INSTRUCTIONS FOR THE TASK: Wherever "Numbers" appears in a line of the records below, count that line, and report only the number.

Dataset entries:
▬▬▬

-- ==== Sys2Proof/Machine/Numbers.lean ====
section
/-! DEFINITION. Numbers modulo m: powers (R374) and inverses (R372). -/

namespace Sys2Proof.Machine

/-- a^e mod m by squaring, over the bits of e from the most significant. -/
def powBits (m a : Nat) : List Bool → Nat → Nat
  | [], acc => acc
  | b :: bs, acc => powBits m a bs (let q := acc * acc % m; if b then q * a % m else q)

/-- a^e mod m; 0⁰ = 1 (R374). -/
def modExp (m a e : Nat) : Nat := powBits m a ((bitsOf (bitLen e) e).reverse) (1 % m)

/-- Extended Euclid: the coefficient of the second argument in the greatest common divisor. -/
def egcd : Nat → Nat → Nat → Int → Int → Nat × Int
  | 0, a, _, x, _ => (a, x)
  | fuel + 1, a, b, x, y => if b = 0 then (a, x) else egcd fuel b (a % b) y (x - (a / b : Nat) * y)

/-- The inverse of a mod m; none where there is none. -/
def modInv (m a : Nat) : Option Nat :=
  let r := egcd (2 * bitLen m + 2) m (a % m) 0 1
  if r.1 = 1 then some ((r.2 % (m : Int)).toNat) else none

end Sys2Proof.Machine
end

▬▬▬

SOLUTION TO THIS PROBLEM: 2